The latest regulation approved by the Monetary Board of Guatemala is contained in its resolution JM-43-2013. It provides for new rules in order to perform activities in Guatemala by banking or financial offshore entities, in the process eliminating the previous rules provided for in resolution JM-285-2002. The new regulation was prepared by the Superintendency of Banks, and proposed to the highest ranking authority in the financial system of the country.
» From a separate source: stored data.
theorem bobBoost_keeps {t x1} (k : [.drv] ⊆ m) (g : Keeps m s t) : Keeps m s (State.bobBoost t x1).2 := by
  refine keeps_step ?_ k g; unfold State.bobBoost
  repeat' first | (with_reducible first | exact keeps_refl _ _ | apply bobNext_keeps | apply onEng_keeps | apply grant_keeps | apply settle_keeps | apply keeps_ite | apply keeps_ite_pair) | decide | split | dsimp only

theorem bobReg_keeps {t x1 x2} (k : [.free, .out, .rcd, .flt, .cmd, .sw, .drv, .fld, .can, .far, .twin] ⊆ m) (g : Keeps m s t) : Keeps m s (State.bobReg t x1 x2).2 := by
  refine keeps_step ?_ k g; unfold State.bobReg
  repeat' first | (with_reducible first | exact keeps_refl _ _ | apply bobError_keeps | apply onCoil_keeps | apply bobNext_keeps | apply onEng_keeps | apply keeps_ite | apply keeps_ite_pair) | decide | split | dsimp only

theorem bobGuard_keeps {t x1 x2 x3} (k : [.free, .out, .rcd, .flt, .cmd, .sw, .drv, .fld, .can, .far, .twin] ⊆ m) (g : Keeps m s t) : Keeps m s (State.bobGuard t x1 x2 x3).2 := by
  refine keeps_step ?_ k g; unfold State.bobGuard
  repeat' first | (with_reducible first | exact keeps_refl _ _ | apply bobNext_keeps | apply onEng_keeps | apply judgeGuard_keeps | apply programEnd_keeps | apply keeps_ite | apply keeps_ite_pair | refine keeps_of_eq (by assumption) ?_) | decide | split | dsimp only

theorem bobFault_keeps {t x1 x2} (k : [.free, .out, .rcd, .flt, .cmd, .sw, .drv, .fld, .can, .far, .twin] ⊆ m) (g : Keeps m s t) : Keeps m s (State.bobFault t x1 x2).2 := by
  refine keeps_step ?_ k g; unfold State.bobFault
  repeat' first | (with_reducible first | exact keeps_refl _ _ | apply bobDiag_keeps | apply programEnd_keeps | apply bobNext_keeps | apply keeps_ite | apply keeps_ite_pair) | decide | split | dsimp only

theorem bobDone_keeps {t x1} (k : [.free, .out, .rcd, .cmd, .sw, .drv, .fld, .can, .far, .twin] ⊆ m) (g : Keeps m s t) : Keeps m s (State.bobDone t x1) := by
  refine keeps_step ?_ k g; unfold State.bobDone
  repeat' first | (with_reducible first | exact keeps_refl _ _ | apply onCoil_keeps | apply record_keeps | apply draw_keeps | apply endFire_keeps | apply keeps_ite | refine keeps_of_eq (by assumption) ?_) | decide | split | dsimp only

theorem bobStep_keeps {t x1 x2} (k : [.free, .out, .rcd, .flt, .cmd, .sw, .drv, .fld, .can, .far, .twin] ⊆ m) (g : Keeps m s t) : Keeps m s (State.bobStep t x1 x2).2 := by
  refine keeps_step ?_ k g; unfold State.bobStep
  repeat' first | (with_reducible first | exact keeps_refl _ _ | apply bobKeep_keeps | apply programEnd_keeps | apply bobNext_keeps | apply onEng_keeps | apply bobBoost_keeps | apply dropBoost_keeps | apply settle_keeps | apply bobError_keeps | apply onCoil_keeps | apply bobReg_keeps | apply bobJump_keeps | apply bobGuard_keeps | apply bobFault_keeps | apply bobDone_keeps | apply keeps_ite | apply keeps_ite_pair | refine keeps_of_eq (by assumption) ?_) | decide | split | dsimp only
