theorem nmAction_keeps {t x1 x2} (k : [.out, .rcd, .cmd, .sw, .drv, .fld, .can, .nm, .eth, .far, .twin] ⊆ m) (g : Keeps m s t) : Keeps m s (State.nmAction t x1 x2) := by
  refine keeps_step ?_ k g; unfold State.nmAction
  repeat' first | (with_reducible first | exact keeps_refl _ _ | apply complete_keeps | apply onNmCh_keeps | apply nmEnter_keeps | apply nmJudge_keeps | apply tc10Judge_keeps | apply keeps_forEach | apply onCommand_keeps | apply keeps_ite) | decide | intro _ | split | dsimp only

theorem detectorWake_keeps {t x1 x2 x3} (k : [.free, .pwr, .rcd, .can, .nm] ⊆ m) (g : Keeps m s t) : Keeps m s (State.detectorWake t x1 x2 x3) := by
  refine keeps_step ?_ k g; unfold State.detectorWake
  repeat' first | (with_reducible first | exact keeps_refl _ _ | apply onNmCh_keeps | apply draw_keeps | apply wakeInClearing_keeps | apply moduleWake_keeps | apply record_keeps | apply nmEnter_keeps | apply keeps_ite | refine keeps_of_eq (by assumption) ?_) | decide | split | dsimp only

theorem opWufErrwake_keeps {x0 t} (k : [.free, .pwr, .rcd, .can, .nm] ⊆ m) (g : Keeps m s t) : Keeps m s (opWufErrwake x0 t) := by
  refine keeps_step ?_ k g; unfold opWufErrwake
  repeat' first | (with_reducible first | exact keeps_refl _ _ | apply record_keeps | apply detectorWake_keeps | apply keeps_ite) | decide | split | dsimp only

theorem portWakes_keeps {t x1 x2} (k : [.out, .rcd, .eth] ⊆ m) (g : Keeps m s t) : Keeps m s (State.portWakes t x1 x2) := by
  refine keeps_step ?_ k g; unfold State.portWakes
  repeat' first | (with_reducible first | exact keeps_refl _ _ | apply send_keeps | apply record_keeps | apply onPort_keeps | apply keeps_ite) | decide | split | dsimp only

theorem setNmCfg_keeps {t x1} (k : [.rcd, .can, .nm, .eth] ⊆ m) (g : Keeps m s t) : Keeps m s (State.setNmCfg t x1) := by
  refine keeps_step ?_ k g; unfold State.setNmCfg
  repeat' first | (with_reducible first | exact keeps_refl _ _ | apply onNm_keeps | apply nmEnter_keeps | apply onNmCh_keeps | apply nmEval_keeps | apply keeps_forEach | apply keeps_ite) | decide | intro _ | split | dsimp only

theorem writeNm_keeps {t x1 x2} (k : [.rcd, .can, .nm, .eth] ⊆ m) (g : Keeps m s t) : Keeps m s (State.writeNm t x1 x2).2 := by
  refine keeps_step ?_ k g; unfold State.writeNm
  repeat' first | (with_reducible first | exact keeps_refl _ _ | apply setNmCfg_keeps | apply onNm_keeps | apply keeps_dite | apply keeps_dite_pair | apply keeps_ite | apply keeps_ite_pair) | decide | intro _ | split | dsimp only

theorem emptyBuf_keeps {t x1 x2 x3} (k : [.out, .rcd, .cmd, .sw, .drv, .fld, .can, .far, .twin] ⊆ m) (g : Keeps m s t) : Keeps m s (State.emptyBuf t x1 x2 x3) := by
  refine keeps_step ?_ k g; unfold State.emptyBuf
  repeat' first | (with_reducible first | exact keeps_refl _ _ | apply onCanCh_keeps | apply completeId_keeps) | decide | split | dsimp only

theorem attemptFailed_keeps {t x1 x2 x3} (k : [.out, .rcd, .cmd, .sw, .drv, .fld, .can, .far, .twin] ⊆ m) (g : Keeps m s t) : Keeps m s (State.attemptFailed t x1 x2 x3) := by
  refine keeps_step ?_ k g; unfold State.attemptFailed
  repeat' first | (with_reducible first | exact keeps_refl _ _ | apply onCanCh_keeps | apply emptyBuf_keeps | apply keeps_ite) | decide | split | dsimp only

theorem reportDrops_keeps {t x1 x2} (k : [.rcd, .can] ⊆ m) (g : Keeps m s t) : Keeps m s (State.reportDrops t x1 x2) := by
  refine keeps_step ?_ k g; unfold State.reportDrops
  repeat' first | (with_reducible first | exact keeps_refl _ _ | apply record_keeps | apply onCanCh_keeps | apply keeps_ite) | decide | split | dsimp only

theorem answer_keeps {t x1} (k : [.links] ⊆ m) (g : Keeps m s t) : Keeps m s (State.answer t x1) := by
  refine keeps_step ?_ k g; unfold State.answer
  repeat' first | (with_reducible first | exact keeps_refl _ _ | apply sendWord_keeps) | decide | split | dsimp only

theorem badRequest_keeps {t x1 x2} (k : [.free, .links, .rcd] ⊆ m) (g : Keeps m s t) : Keeps m s (State.badRequest t x1 x2) := by
  refine keeps_step ?_ k g; unfold State.badRequest
  repeat' first | (with_reducible first | exact keeps_refl _ _ | apply draw_keeps | apply answer_keeps | apply planRecord_keeps | apply keeps_ite | refine keeps_of_eq (by assumption) ?_) | decide | split | dsimp only

theorem weftLoad_keeps {t x1 x2 x3} (k : [.rcd, .can, .nm] ⊆ m) (g : Keeps m s t) : Keeps m s (State.weftLoad t x1 x2 x3) := by
  refine keeps_step ?_ k g; unfold State.weftLoad
  repeat' first | (with_reducible first | exact keeps_refl _ _ | apply nmJudge_keeps | apply onCanCh_keeps | apply keeps_ite) | decide | split | dsimp only

theorem txDone_keeps {t x1} (k : [.free, .links, .rcd, .can, .nm] ⊆ m) (g : Keeps m s t) : Keeps m s (State.txDone t x1) := by
  refine keeps_step ?_ k g; unfold State.txDone
  repeat' first | (with_reducible first | exact keeps_refl _ _ | apply badRequest_keeps | apply weftLoad_keeps | apply keeps_dite | apply keeps_dite_pair | apply keeps_ite) | decide | intro _ | split | dsimp only

theorem asmEnd_keeps {t} (k : [.can] ⊆ m) (g : Keeps m s t) : Keeps m s (State.asmEnd t) := by
  refine keeps_step ?_ k g; unfold State.asmEnd
  repeat' first | (with_reducible first | exact keeps_refl _ _ | apply onCan_keeps) | decide | split | dsimp only

theorem dropItems_keeps {t x1 x2 x3} (k : [.can] ⊆ m) (g : Keeps m s t) : Keeps m s (State.dropItems t x1 x2 x3) := by
  refine keeps_step ?_ k g; unfold State.dropItems
  repeat' first | (with_reducible first | exact keeps_refl _ _ | apply onCanCh_keeps) | decide | split | dsimp only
It became effective on April 19 2013, as a consequence of some important amendments introduced last year to the Law for Banks and Financial Groups – Decree 19-2002 of Congress – (known here simply as the Act), adding higher prudential standards in regard to the collection of monies and the opening and maintenance of deposit accounts in such institutions.
According to the Act, in particular its article 27, a financial group can be integrated among institutions with financial purposes such as investment banking, exchange of currencies, warehouse activities, insurance and bonding, credit card issuance, factoring, leasing, stock exchanging and offshore banking. The main responsible entity will be either a holding company and if no controlling entity exist, then always a bank that is at the heart of the group, must be the responsible entity for the entire group. It could be said, therefore, that an offshore Bank can not stand alone in Guatemala. It must pertain to a financial group that is fully subject to the control, supervision, regulation and potential sanction of the banking authorities in Guatemala.
There is no official list of countries that will be regarded as acceptable, or not, as the place of location of the offshore entity. However, in order to get approval the entity must demonstrate that it has obtained authorisation from the banking authorities of the place of creation to perform financial activities outside that country; it must also provide evidence of its licence. Moreover, it has to demonstrate that it is not only authorised to conduct such business but also that it is actually supervised in such activities. Interestingly, the promoters of the creation of the offshore entity must demonstrate that the regulator in the country of origin has authorised the actual interchange of communications and information with the Superintendency of Banks of Guatemala. An affidavit must be produced, making a declaration that the entity will fully comply with the prudential standards of the country of origin, and, in the event they are not as stringent as those applicable in Guatemala, especially those related to minimum patrimony and liquidity, then it will be bound by the pertinent local rules.
There are also regulations for the honorability and recognition of its shareholders and directors included in the new regulation. This makes the process for approval almost identical to the one applicable to the authorisation of local banks or branches of foreign banks. In a nutshell, even though there is not an official black list of offshore jurisdictions, Guatemala has moved to a more protective position in favour of local bank account holders. Definitely a good move.